Pamela Joins Jamie

We thought we had entered a season of grief and suffering with Jamie’s death in the avalanche. Now, with the death a few weeks later of his mother Pamela—largely from grief I myself believe—we find this season turning into a long winter. The whole family now feels itself engulfed in an avalanche, like Jamie, carried away from solid ground, battered by primordial rocks and free-falling over cliffs. (I, of course, do not pretend to speak for others.)

Being given to reflection and bookishness myself, I tend to process these things through ideas and stories, looking for explanations, contexts, and silver linings. But I have abandoned that for the time being.
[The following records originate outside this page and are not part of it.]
-- ==== Sys2Proof/Word.lean ====
section
/-!
DEFINITION. The bit-vector widths of the SCP block (00_scope.md R13, R15): bytes, 16-bit fields, and
the 12-bit command word with its 4-bit operation code (30_encoding.md R80). All values are unsigned.
-/

namespace Sys2Proof

/-- A byte: SOF, SEQ, CRC8, a payload byte, the CRC-8 accumulator (00_scope.md R13). -/
abbrev Byte := BitVec 8

/-- A 16-bit field: DLEN, CMD, CRC16, the CRC-16 accumulator (00_scope.md R13). -/
abbrev Half := BitVec 16

/-- The operation code `op[3:0]` (30_encoding.md R80). -/
abbrev OpCode := BitVec 4

/-- The command word `cw[11:0]` (30_encoding.md R80). -/
abbrev CmdWord := BitVec 12

end Sys2Proof
end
I will simply grieve among a community of grievers, in this case a community defined by its love of two people—Jamie and Pamela.

Still, I was reading C.S. Lewis a few minutes ago, Pamela’s favorite writer if one goes by her Facebook posts. He says the following in the Preface to The Problem of Pain: “when pain is to be borne, a little courage helps more than much knowledge, a little human sympathy more than much courage, and the least tincture of the love of God more than all.” I find that true, and therefore helpful. This is a time to set abstract knowledge aside and simply practice—the best we can—courage, sympathy, and love.

And when we think of Pamela with Jamie (and father/grandfather Fred), we can even smile.